Science Question Answering (ScienceQA): Download the dataset from ScienceQA.

These datasets are essential for training and evaluating the models in this repository.

🛠️ Environment Setup

This project relies on the LLaVA environment for training. The LLaVA codebase is included in this repository under tsst/models/LLaVA. Our value model and other modifications are built on top of this codebase, and the training scripts will utilize this code. For environment setup, please follow the setup instructions from the LLaVA repository.

🚀 Training Configuration

We use the training scripts and methodology from the LLaVA project for our training process. The training scripts are located in the LLaVA codebase within our repository.

Training Scripts

For SFT training of the policy model: tsst/models/LLaVA/scripts/v1_5/finetune_policy_lora.sh
For SFT training of the value model: tsst/models/LLaVA/scripts/v1_5/finetune_value_lora.sh

Configuration Parameters

Each training script requires the following configuration parameters at the beginning:

# Required configuration
PROJECT_ROOT=           # Absolute path to this project
VISION_MODEL_PATH=      # Path to clip-vit-large-patch14-336 used in LLaVA
BASE_MODEL_PATH=        # Path to the base model to be fine-tuned (policy or value model)
OUTPUT_DIR=             # Path where the trained model will be saved
DATA_PATH=              # Path to the JSON dataset for LLaVA training
IMAGE_DIR=              # Path to the directory containing images for LLaVA training

# Example usage
bash models/LLaVA/scripts/v1_5/finetune_policy_lora.sh
bash models/LLaVA/scripts/v1_5/finetune_value_lora.sh

🧊 Stage 1: Warm-up

Chain-of-Thought Data Generation
Use LLaMA 70B to generate Chain-of-Thought (CoT) rationales for A-OKVQA questions.
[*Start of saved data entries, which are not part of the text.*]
@[simp] theorem waitingBegins_mem (s : State) : (waitingBegins s).mem = s.mem := by
  unfold waitingBegins; (repeat' split) <;> simp
@[simp] theorem waitingBegins_decoder (s : State) : (waitingBegins s).decoder = s.decoder := by
  unfold waitingBegins; (repeat' split) <;> simp
@[simp] theorem waitingBegins_warning (s : State) : (waitingBegins s).warning = s.warning := by
  unfold waitingBegins; (repeat' split) <;> simp
@[simp] theorem waitingBegins_resetting (s : State) :
    (waitingBegins s).resetting = s.resetting := by
  unfold waitingBegins; (repeat' split) <;> simp
@[simp] theorem waitingBegins_pending (s : State) : (waitingBegins s).pending = s.pending := by
  unfold waitingBegins; (repeat' split) <;> simp

@[simp] theorem giveCommand_mem (s : State) (cmd : Command) : (giveCommand s cmd).mem = s.mem := by
  unfold giveCommand; (repeat' split) <;> simp
@[simp] theorem giveCommand_decoder (s : State) (cmd : Command) :
    (giveCommand s cmd).decoder = s.decoder := by
  unfold giveCommand; (repeat' split) <;> simp
@[simp] theorem giveCommand_warning (s : State) (cmd : Command) :
    (giveCommand s cmd).warning = s.warning := by
  unfold giveCommand; (repeat' split) <;> simp
@[simp] theorem giveCommand_resetting (s : State) (cmd : Command) :
    (giveCommand s cmd).resetting = s.resetting := by
  unfold giveCommand; (repeat' split) <;> simp
@[simp] theorem giveCommand_pending (s : State) (cmd : Command) :
    (giveCommand s cmd).pending = s.pending := by
  unfold giveCommand; (repeat' split) <;> simp

end Sys2Proof.Machine
end

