@[simp] theorem workPart_markShort (s : State) : (markShort s).workPart = s.workPart := by
  unfold markShort
  split
  · rfl
  · simp [State.workPart, map_bare_markTopShort]

/-- A host cycle that ends asks for the staged slot's read that waited for it, whose ADOPT executes (R161). -/
theorem Sound.releaseStagedRead (h : Sound qs qf qt s) : Sound qs qf qt (releaseStagedRead s) := by
  unfold Machine.releaseStagedRead
  split
  case isFalse => exact h
  case isTrue hw =>
    obtain ⟨hop, hstage, hworks, hrun⟩ := h.work.stagedRead hw
    have hq : Sound qs qf qt (s.setConfig { s.config with readWaits := false }) := by
      refine ⟨?_, ?_, fun q => ?_, fun q => ?_, fun q q' => ?_⟩
      · exact { h.work with stagedRead := nofun }
      · exact { h.engine with }
      · exact { h.sequence q with }
      · exact { h.frame q with }
      · exact { h.tracker q q' with }
    refine hq.request _ ⟨by simp [Sequence.belongs, hop], fun _ => ⟨hworks, hrun, rfl⟩, fun _ _ => hstage,
      fun _ hst => ?_, nofun, nofun⟩
    simp [hop, OpState.isStartup] at hst

theorem Sound.endNormally (h : Sound qs qf qt s) (b : Byte) : Sound qs qf qt (endNormally s b) := by
  unfold Machine.endNormally
  split
  · exact h
  · exact Sound.releaseStagedRead (h.of_workPart rfl)

theorem Sound.endWithFault (h : Sound qs qf qt s) : Sound qs qf qt (endWithFault s) := by
  unfold Machine.endWithFault
  (repeat' split)
  · exact h
  · exact Sound.releaseStagedRead (h.of_workPart rfl)
  · exact Sound.releaseStagedRead (h.of_workPart rfl)

theorem Sound.faultInStartup (h : Sound qs qf qt s) : Sound qs qf qt (faultInStartup s) :=
  Sound.endWithFault (h.of_workPart (workPart_setStatus s _ rfl rfl rfl rfl))

theorem Sound.raiseRefusal (h : Sound qs qf qt s) (r : WriteReason) (a : Addr) :
    Sound qs qf qt (raiseRefusal s r a) := by
  unfold Machine.raiseRefusal
  split
  · exact h.raiseEvent _ _ _
  · exact h.raiseEvent _ _ _

theorem Sound.refuseWrite (h : Sound qs qf qt s) (r : WriteReason) : Sound qs qf qt (refuseWrite s r) := by
  unfold Machine.refuseWrite
  split
  · exact h
  · exact Sound.endWithFault (Sound.of_workPart (h.raiseRefusal r _)
      ((workPart_markShort _).trans (workPart_setStatus _ _ rfl rfl rfl rfl)))

theorem Sound.expireCycle (h : Sound qs qf qt s) : Sound qs qf qt (expireCycle s) := by
  unfold Machine.expireCycle
  split
  · exact h
  · split
    · exact h.faultInStartup
    · refine Sound.endWithFault ?_
      have hcount : Sound qs qf qt (s.setStatus { s.status with expired := sat16 s.status.expired }) :=
        h.of_workPart (workPart_setStatus s _ rfl rfl rfl rfl)
      split
      · exact (hcount.raiseEvent _ _ _).of_workPart (workPart_markShort _)
      · exact hcount.raiseEvent _ _ _

/-! ### Judgements (R66) -/

@[simp] theorem workPart_claimPass (s : State) : (claimPass s).workPart = s.workPart := by
  unfold claimPass
  split <;> rfl

@[simp] theorem workPart_holdCycle (s : State) (x : HoldCause) : (holdCycle s x).workPart = s.workPart := by
  unfold holdCycle
  split <;> rfl
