-- ==== Sys2Proof/Laws/Trie.lean ====
section
/-! SUPPORT. The small lemmas of the terms the builder's claims use: paths, canonical codes, and trees
without an arena. -/
namespace Sys2Proof.Machine

@[simp] theorem length_pathBits (code : U32) (bits : Nat) : (pathBits code bits).length = bits := by
  simp [pathBits]

theorem fallsOff_cons_some {a : Vector Node 1024} {i c : Slot} {b : Bool} {p : List Bool}
    (h : (slotAt a i).child b = some c) :
    fallsOff a i (b :: p) = (!(slotAt a c).leaf && fallsOff a c p) := by simp [fallsOff, h]

theorem fallsOff_cons_none {a : Vector Node 1024} {i : Slot} {b : Bool} {p : List Bool}
    (h : (slotAt a i).child b = none) : fallsOff a i (b :: p) = p.isEmpty := by simp [fallsOff, h]

/-! ### The nodes an insertion creates in an arena -/

@[simp] theorem newNodes_nil (a : Vector Node 1024) (i : Slot) : newNodes a i [] = 0 := rfl

theorem newNodes_cons_some {a : Vector Node 1024} {i c : Slot} {b : Bool} {p : List Bool}
    (h : (slotAt a i).child b = some c) : newNodes a i (b :: p) = newNodes a c p := by
  simp [newNodes, h]

theorem newNodes_cons_none {a : Vector Node 1024} {i : Slot} {b : Bool} {p : List Bool}
    (h : (slotAt a i).child b = none) : newNodes a i (b :: p) = p.length + 1 := by
  simp [newNodes, h]

theorem newNodes_le_length (a : Vector Node 1024) (i : Slot) (p : List Bool) :
    newNodes a i p ≤ p.length := by
  induction p generalizing i with
  | nil => simp
  | cons b p ih =>
    cases h : (slotAt a i).child b with
    | none => simp [newNodes_cons_none h]
    | some c => rw [newNodes_cons_some h]; exact (ih c).trans (Nat.le_succ _)

/-! ### Canonical codes -/

@[simp] theorem canonicalCodes_nil (code bits : Nat) : canonicalCodes [] code bits = [] := rfl

theorem canonicalCodes_cons (e : CslEntry) (l : List CslEntry) (code bits : Nat) :
    canonicalCodes (e :: l) code bits =
      (e, code * 2 ^ (e.len.toNat - bits)) ::
        canonicalCodes l (code * 2 ^ (e.len.toNat - bits) + 1) e.len.toNat := rfl

/-- Every entry of the list has its code, in the list's order. -/
@[simp] theorem map_fst_canonicalCodes (l : List CslEntry) (code bits : Nat) :
    (canonicalCodes l code bits).map Prod.fst = l := by
  induction l generalizing code bits with
  | nil => rfl
  | cons e l ih => simp [canonicalCodes_cons, ih]

@[simp] theorem length_canonicalCodes (l : List CslEntry) (code bits : Nat) :
    (canonicalCodes l code bits).length = l.length := by
  rw [← List.length_map (f := Prod.fst), map_fst_canonicalCodes]

@[simp] theorem length_codePaths (cl : Vector Nibble 512) :
    (codePaths cl).length = (canonicalList cl).length := by
  simp [codePaths]

/-! ### Trees -/

@[simp] theorem Shape.child_empty (b : Bool) : Shape.empty.child b = .empty := rfl

@[simp] theorem Shape.child_bare (b : Bool) : Shape.bare.child b = .empty := by cases b <;> rfl

@[simp] theorem Shape.child_setChild_self (t c : Shape) (b : Bool) : (t.setChild b c).child b = c := by
  cases t <;> cases b <;> rfl

@[simp] theorem Shape.child_setChild_not (t c : Shape) (b : Bool) :
    (t.setChild b c).child (!b) = t.child (!b) := by cases t <;> cases b <;> rfl

@[simp] theorem Shape.insert_nil (t : Shape) : t.insert [] = .bare := by cases t <;> rfl

theorem Shape.insert_cons (t : Shape) (b : Bool) (p : List Bool) :
    t.insert (b :: p) = t.setChild b ((t.child b).insert p) := by cases t <;> rfl

@[simp] theorem Shape.newNodes_nil (t : Shape) : t.newNodes [] = 0 := by cases t <;> rfl

theorem Shape.newNodes_cons_empty {t : Shape} {b : Bool} {p : List Bool} (h : t.child b = .empty) :
    t.newNodes (b :: p) = p.length + 1 := by simp [Shape.newNodes, h]

theorem Shape.newNodes_cons {t : Shape} {b : Bool} {p : List Bool} (h : t.child b ≠ .empty) :
    t.newNodes (b :: p) = (t.child b).newNodes p := by
  cases hc : t.child b with
  | empty => exact absurd hc h
  | node l r => simp [Shape.newNodes, hc]

end Sys2Proof.Machine
end

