/-- Exactly 16 bits left, 15 left with a word to load, 15 left without. -/
theorem witness_SkipDropsBitsAndRefills :
    WindowOk (live 262 0xC0010000 16 [1, 2]) ∧
    16 ≤ availNum (live 262 0xC0010000 16 [1, 2]) - (0 : Nat) ∧
    (availNum (live 262 0xC0010000 16 [1, 2]) - (1 : Nat) < 16 ∧
      memRead2 (live 262 0xC0010000 16 [1, 2]) 260 = some 0) ∧
    (availNum (live 261 0xC0010000 16 []) - (1 : Nat) < 16 ∧ memRead2 (live 261 0xC0010000 16 []) 260 = none) :=
  ⟨live_windowOk, by decide, by decide, by decide⟩

theorem witness_SkipKeepsTheWindowInvariant :
    answers (brInit (live 260 0 0 [])) (fun _ => true) = true ∧
    WindowOk (live 262 0xC0010000 16 [1, 2]) ∧
    answers (brSkip 15 (live 262 0xC0010000 16 [1, 2])) (fun _ => true) = true :=
  ⟨by decide, live_windowOk, by decide⟩

/-- The last byte both bounds allow, and a pair that ends there. -/
theorem witness_RegionReadsAreBoundsChecked :
    memRead1 (liveWith 260 0 0 [] [(259, 7)]) 259 = some 7 ∧
    memRead2 (liveWith 260 0 0 [] [(259, 7)]) 258 = some 0x0700 := by decide

theorem witness_CanonicalMemoriesAreEqualWhenTheyReadAlike :
    Memory.wf [(3, 1), (7, 255)] ∧ Memory.wf (Memory.write [(3, 1)] 7 255) ∧
    ∀ a, Memory.read [(3, 1), (7, 255)] a = Memory.read (Memory.write [(3, 1)] 7 255) a :=
  ⟨by decide, by decide, fun _ => rfl⟩

/-- A store that changes the region's first byte; one of an equal byte; one just past the region. -/
theorem witness_HostStoresAreRefusedInTheRunningRegion :
    MemoryInv (live 260 0 16 []) ∧ (live 260 0 16 []).busy = true ∧
    (live 260 0 16 []).offset ≤ 0 ∧ Memory.read (live 260 0 16 []).src 0 ≠ 1 ∧
    Memory.read (live 260 0 16 []).src 0 = 0 ∧
    (live 260 0 16 []).offset + min (live 260 0 16 []).inputLength.toNat
      ((live 260 0 16 []).srcLen - (live 260 0 16 []).offset) ≤ 260 ∧
    State.reset.busy = false := by
  refine ⟨by unfold MemoryInv; decide, ?_⟩; decide

theorem witness_ExpandSplitsTheTableBytes : tableReadable (live 256 0 0 []) = true := by decide

theorem witness_TableOfZeroLengthsFails :
    ({ live 256 0 0 [] with phase := .build }).phase = .build ∧
    tableReadable { live 256 0 0 [] with phase := .build } = true ∧
    ∀ k, k < 256 → regionByte { live 256 0 0 [] with phase := .build } k = 0 :=
  ⟨rfl, by decide, fun _ _ => rfl⟩

/-- A clear arena is a tree, however many slots count as taken. -/
theorem clear_treeArena (n : Fin 1025) (h : 0 < n.val) : TreeArena { State.reset with nextFree := n } := by
  refine ⟨h, fun _ => 0, rfl, fun i b c h => ?_, fun i b _ => ?_⟩
  · have : slotAt State.reset.arena i = Node.clear := slotAt_freshArena i
    rw [this] at h; simp at h
  · have : slotAt State.reset.arena i = Node.clear := slotAt_freshArena i
    rw [this]; simp

theorem witness_InsertedPathLeadsToItsLeaf :
    TreeArena { State.reset with nextFree := 1 } ∧ 1 ≤ 15 ∧ 15 ≤ 15 ∧
    answers (htInsert 7 0 15 { State.reset with nextFree := 1 }) (fun _ => true) = true :=
  ⟨clear_treeArena 1 (by decide), by decide, by decide, by decide⟩

/-- A 2-bit path takes a leaf and one new node: two free slots are enough, one is not. -/
theorem witness_InsertFailsOnlyWithoutASlot :
    (TreeArena { State.reset with nextFree := 1022 } ∧ TreeArena { State.reset with nextFree := 1023 } ∧
      1022 + 1 + newNodes State.reset.arena 0 (pathBits 0 2).dropLast ≤ 1024 ∧
      1024 < 1023 + 1 + newNodes State.reset.arena 0 (pathBits 0 2).dropLast) ∧
    ({ State.reset with nextFree := 1009 }).nextFree.val + 15 ≤ 1024 ∧
    ({ State.reset with nextFree := 1024 }).nextFree.val = 1024 ∧
    raises (htInsert 7 0 2 { State.reset with nextFree := 1023 }) .invalidHuffmanTree = true :=
  ⟨⟨clear_treeArena 1022 (by decide), clear_treeArena 1023 (by decide), by decide, by decide⟩, by decide⟩

/-- T6: {0x61: 1, 256: 1}, a complete code. -/
theorem witness_EveryUsedSymbolHasACodeOfItsLength :
    (liveWith 256 0 0 [] [(48, 0x10), (128, 1)]).arena = freshArena ∧
    answers (builder (liveWith 256 0 0 [] [(48, 0x10), (128, 1)]))
      (fun t => decide (kraftSum t.cl ≤ 2 ^ 15) && decide (codeLength t.cl 256 ≠ 0)) = true :=
  ⟨rfl, by decide +kernel⟩

/-- In BUILD, with a table of 256 equal bytes. -/
def building (b : Byte) : State :=
  { liveWith 256 0 0 [] ((List.range' 0 256).map fun k => (k, b)) with phase := .build }

theorem read_run (b : Byte) (a n k : Nat) (h : k < n) :
    Memory.read ((List.range' a n).map fun k => (k, b)) (a + k) = b := by
  induction n generalizing a k with
  | zero => omega
  | succ n ih =>
    cases k with
    | zero => rw [List.range'_succ, List.map_cons, Memory.read]; exact if_pos rfl
    | succ k =>
      rw [List.range'_succ, List.map_cons, Memory.read, if_neg (by omega)]
      rw [show a + (k + 1) = a + 1 + k by omega]
      exact ih (a + 1) k (by omega)

/-- A table of equal bytes, whose nibbles are equal, has one length. -/
theorem tableLengths_building (b : Byte) (len : Nibble) (h0 : tableNibble b 0 = len)
    (h1 : tableNibble b 1 = len) : tableLengths (building b) = Vector.replicate 512 len := by
  refine Vector.ext fun j hj => ?_
  have hr : regionByte (building b) (j / 2) = b := read_run b 0 256 (j / 2) (by omega)
  rw [tableLengths, Vector.getElem_ofFn, Vector.getElem_replicate]
  simp only [hr]
  unfold tableNibble at *
  split <;> assumption

/-- 512 symbols of length 9 fit, and 512 of length 15 do not. -/
theorem witness_BuildCompletesExactlyWhereTheTrieFits :
    ((building 0x99).phase = .build ∧ (building 0x99).arena = freshArena ∧
      tableReadable (building 0x99) = true ∧ codeLength (tableLengths (building 0x99)) 0 ≠ 0 ∧
      slotsNeeded (tableLengths (building 0x99)) ≤ 1024) ∧
    ((building 0xff).phase = .build ∧ (building 0xff).arena = freshArena ∧
      tableReadable (building 0xff) = true ∧ codeLength (tableLengths (building 0xff)) 0 ≠ 0 ∧
      1024 < slotsNeeded (tableLengths (building 0xff))) := by
  rw [tableLengths_building 0x99 9 (by decide) (by decide),
    tableLengths_building 0xff 15 (by decide) (by decide), test_slots_needed.1, test_slots_needed.2]
  exact ⟨⟨rfl, rfl, by decide, by decide, by decide⟩, ⟨rfl, rfl, by decide, by decide, by decide⟩⟩

theorem witness_StartLaunchesADecode :
    ({ State.reset with host := [.start 0 256 256] }).host = .start 0 256 256 :: [] ∧
    State.reset.busy = false ∧ 256 ≤ (256 : U32).toNat ∧ (16777216 : U32).toNat ≤ 16777216 ∧
    0 + 255 < 256 := by decide

theorem witness_StartFailsAboveTheInputCap :
    State.reset.busy = false ∧ 16777216 < (16777217 : U32).toNat ∧
    (16777216 : U32).toNat ≤ 16777216 := by decide

theorem witness_StartFailsWithoutTheTable :
    State.reset.busy = false ∧ (255 : U32).toNat ≤ 16777216 ∧ (255 : U32).toNat < 256 ∧
    (256 : U32).toNat ≤ 16777216 ∧ 255 ≤ 0 + 255 := by decide

theorem witness_StartWhileBusyIsRefused :
    ({ fetching 0x41 with host := [.start 0 256 256] }).host = .start 0 256 256 :: [] ∧
    ({ fetching 0x41 with host := [.start 0 256 256] }).status = .busy := by decide

theorem witness_PhasesMoveAsTheTableSays :
    nextIs (engineStep (fetching 0x41)) (·.phase == .token) = true ∧
    nextIs (engineStep (fetching 0x100)) (·.phase == .doneOk) = true ∧
    State.reset.busy = false ∧
    nextIs (hostMove (.start 0 256 256) State.reset) (·.phase == .build) = true ∧
    nextIs (hostMove (.store 0 1) State.reset) (fun _ => true) = true := by decide
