-- ==== Sys2Proof/Safety.lean ====
section
/-! DEFINITION. What a safe run is, the invariant of the machine, and the words the statements are written in. -/

namespace Sys2Proof.Machine

/-! ## Runs -/

/-- A run with a model fault recorded is faulted, never final (60_exceptions.md R158, 70_reset_and_hazards.md R182). -/
def State.Faulted (s : State) : Prop := s.fault ≠ none

/-- The end of a run: the host's last transaction is done, the engine is Idle, nothing is faulted
(70_reset_and_hazards.md R182). -/
def State.Final (s : State) : Prop := s.inbox = [] ∧ s.engine = .idle ∧ ¬ s.Faulted

/-! ## The invariant -/

/-- A command in flight passed every check at issue, has frames to process, and has one output byte for each byte of
its destination (40_command_lifecycle.md R98, R102). -/
def Engine.sound (memBytes : Nat) : Engine → Bool
  | .idle => true
  | .busy p =>
    p.latch.op != .nop && p.latch.n != 0#16 && validate memBytes p.latch == none
      && p.out.length == p.latch.regions.dst.len

/-- What every step keeps. -/
structure State.Inv (s : State) : Prop where
  /-- DMEM keeps its canonical form: rising addresses, all backed (20_memory.md R47). -/
  memory  : s.dmem.wf = true
  /-- MEM_BYTES is legal (00_scope.md R8). -/
  size    : 16 ≤ s.dmem.size ∧ s.dmem.size ≤ 2 ^ 31
  /-- The command in flight is one that was accepted. -/
  engine  : s.engine.sound s.dmem.size = true
  /-- ERR_CODE values 0x06–0xFF are never reported (60_exceptions.md R145). -/
  errCode : s.regs.errCode.toNat ≤ 5

/-! ## The words of the statements -/

/-- Every command of the opcode map with its operation, CONT bit and full word (30_encoding.md R73). -/
def commandTable : List (Instr × Op × Bool × Word) :=
  [(.nop, .nop, false, 0x00000000#32),
   (.cscFwd, .cscFwd, false, 0x00000001#32),
   (.cscInv, .cscInv, false, 0x00000002#32),
   (.deltaFwd false, .deltaFwd, false, 0x00000003#32),
   (.deltaFwd true, .deltaFwd, true, 0x00000103#32),
   (.deltaInv false, .deltaInv, false, 0x00000004#32),
   (.deltaInv true, .deltaInv, true, 0x00000104#32)]

/-- The commands that process frames. -/
def dataCommands : List (Instr × Op × Bool × Word) := commandTable.tail

/-- A legal dimension: even, from 2 to 65534 (10_state.md R30). -/
def GoodDim (x : BitVec 16) : Prop := x.toNat ≠ 0 ∧ x.toNat % 2 = 0

/-- The bytes a command reads at SRC_ADDR for one frame (40_command_lifecycle.md R93, 20_memory.md R56). -/
def srcFrame (op : Op) (W H : Nat) : Nat :=
  match op with
  | .nop => 0
  | .cscFwd => W * H * 3
  | .cscInv => W * H * 3 / 2
  | .deltaFwd => W * H * 3 / 2
  | .deltaInv => W * H * 3 / 2

/-- The bytes a command writes at DST_ADDR for one frame (40_command_lifecycle.md R93, 20_memory.md R56). -/
def dstFrame (op : Op) (W H : Nat) : Nat :=
  match op with
  | .nop => 0
  | .cscFwd => W * H * 3 / 2
  | .cscInv => W * H * 3
  | .deltaFwd => W * H * 3 / 2
  | .deltaInv => W * H * 3 / 2

/-- Two byte ranges share a byte. -/
def Meet (a m b n : Nat) : Prop := 0 < m ∧ 0 < n ∧ a < b + n ∧ b < a + m

/-- The length of the source region that the operand registers give a command. -/
def srcLen (op : Op) (r : Regs) : Nat := r.frameCount.toNat * srcFrame op r.width.toNat r.height.toNat

/-- The length of the destination region. -/
def dstLen (op : Op) (r : Regs) : Nat := r.frameCount.toNat * dstFrame op r.width.toNat r.height.toNat

/-- The length of the reference region: one PlanarFrame with CONT = 1 and N ≥ 1, else none. -/
def refLen (cont : Bool) (r : Regs) : Nat :=
  if cont ∧ r.frameCount ≠ 0#16 then r.width.toNat * r.height.toNat * 3 / 2 else 0

/-- Every nonempty region ends at or below MEM_BYTES (40_command_lifecycle.md R94). -/
def InRange (memBytes : Nat) (op : Op) (cont : Bool) (r : Regs) : Prop :=
  (0 < srcLen op r → r.srcAddr.toNat + srcLen op r ≤ memBytes) ∧
  (0 < dstLen op r → r.dstAddr.toNat + dstLen op r ≤ memBytes) ∧
  (0 < refLen cont r → r.refAddr.toNat + refLen cont r ≤ memBytes)

/-- The operations that may run in place (40_command_lifecycle.md R95). -/
def IsDelta (op : Op) : Prop := op = .deltaFwd ∨ op = .deltaInv

/-- SRC and DST overlap in a way that is forbidden: at all for a colour command, without being equal for a delta
command (40_command_lifecycle.md R95). -/
def SrcDstConflict (op : Op) (r : Regs) : Prop :=
  Meet r.srcAddr.toNat (srcLen op r) r.dstAddr.toNat (dstLen op r) ∧ (IsDelta op → r.srcAddr ≠ r.dstAddr)

/-- REF and DST overlap (40_command_lifecycle.md R95). -/
def RefDstConflict (op : Op) (cont : Bool) (r : Regs) : Prop :=
  Meet r.refAddr.toNat (refLen cont r) r.dstAddr.toNat (dstLen op r)

/-- The operands of a data command pass every check (40_command_lifecycle.md R92). -/
def GoodOperands (memBytes : Nat) (op : Op) (cont : Bool) (r : Regs) : Prop :=
  GoodDim r.width ∧ GoodDim r.height ∧ InRange memBytes op cont r ∧ ¬ SrcDstConflict op r ∧ ¬ RefDstConflict op cont r

/-- The F_op of a data command (40_command_lifecycle.md R100). -/
def outputOf (op : Op) (L : Latch) (M : Nat → Byte) : List Byte :=
  match op with
  | .nop => []
  | .cscFwd => fCscFwd L M
  | .cscInv => fCscInv L M
  | .deltaFwd => fDeltaFwd L M
  | .deltaInv => fDeltaInv L M

/-- The registers after an error completion of the word `w` (40_command_lifecycle.md R91, R96). -/
def erroredRegs (r : Regs) (w : Word) (code : BitVec 8) (info : Word) : Regs :=
  { r with cmd := w, errCode := code, errInfo := info, irqStatus := r.irqStatus ||| 0b010#3 }

end Sys2Proof.Machine
end

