/-! ## Registers, DMEM and faults (95_test_vectors.md section 7) -/

/-- V-R2, V-R6: the field's bits are stored; only bits 2 to 0 of an acknowledge act. -/
theorem test_register_writes :
    seen (step (State.given (State.resetWith 256) (.host (.regWrite 4 0x024#12 0x00010002#32)))) (·.regs.width) =
      some 2#16 ∧
    (writeField { Regs.reset with irqStatus := 7#3 } .irqStatus 0xFFFFFFF8#32).irqStatus = 7#3 ∧
    (writeField { Regs.reset with irqStatus := 3#3 } .irqStatus 0x1#32).irqStatus = 2#3 := by decide

/-- V-R1, V-R3: constants, and a reserved offset. -/
theorem test_register_reads :
    readOffset (State.resetWith 256) 0x000#12 = 0x43533432#32 ∧ readOffset (State.resetWith 256) 0x03C#12 = 256#32 ∧
    readOffset busyBlock 0x010#12 = 1#32 ∧ readOffset base 0x040#12 = 0#32 := by decide

/-- V-R7, V-R8: the interrupt line. -/
theorem test_irq :
    ({ base with regs := { baseRegs with irqStatus := 2#3, irqEnable := 2#3 } } : State).irq = true ∧
    ({ base with regs := { baseRegs with irqStatus := 2#3, irqEnable := 5#3 } } : State).irq = false := by decide

/-- The placement of the window and of DMEM, whatever the bases are. -/
theorem test_platform_placement :
    platformAddress (.regWrite 4 0x00C#12 1#32) = Config.regBase + 0x00C ∧
    platformAddress (.dmemRead 2 0xFE#32) = Config.dmemBase + 0xFE := ⟨rfl, rfl⟩

/-- V-M1: the least significant byte lies lowest. -/
theorem test_dmem_word_is_little_endian :
    seen (step (State.given base (.host (.dmemWrite 4 0x10#32 0x11223344#32)))) (·.dmem.readBytes 0x10 4) =
      some [0x44, 0x33, 0x22, 0x11] := by decide

/-- V-M3: a misaligned write gets the bus error, changes no byte, and is recorded. -/
theorem test_misaligned_write_is_a_bus_error :
    seen (step (State.given (block 2 2 1 0 0x40 0 [7]) (.host (.dmemWrite 2 0x11#32 0xABCD#32))))
      (fun t => (t.response, t.fault, t.dmem.cells)) =
      some (some .busError, some (.busFault (.dmemWrite 2 0x11#32 0xABCD#32)), [(0, 7)]) := by decide

/-- V-M7, V-M8: a write beside the regions of the command in flight, and one into its source. -/
theorem test_writes_while_busy :
    seen (step (State.given busyBlock (.host (.dmemWrite 1 0x20#32 7#32)))) (fun t => (t.fault, t.dmem.read 0x20)) =
      some (none, 7#8) ∧
    seen (step (State.given busyBlock (.host (.dmemWrite 1 0x05#32 7#32)))) (fun t => (t.fault, t.dmem.read 0x05)) =
      some (some (.hazardFault (.dmemWrite 1 0x05#32 7#32)), 7#8) := by decide

/-! ## Witnesses: concrete states and operands that meet the hypotheses of each statement -/

theorem witness_DecodeAndEncodeAgree :
    decodeCommand 0x00000103#32 = .instr (.deltaFwd true) ∧ decodeWrite 0x008#12 0x00000003#32 = .instr .softReset := by
  decide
The dataset is available here.

Save the generated CoT data in dataset/llava_aokvqa_sft_policy.json.
Value Estimation and Scoring
Apply a simple linear scoring mechanism to assign value scores to the generated CoT samples. Each step in the reasoning chain receives an incremental score, with the final answer receiving the highest score. The scoring results can be found in the google drive link.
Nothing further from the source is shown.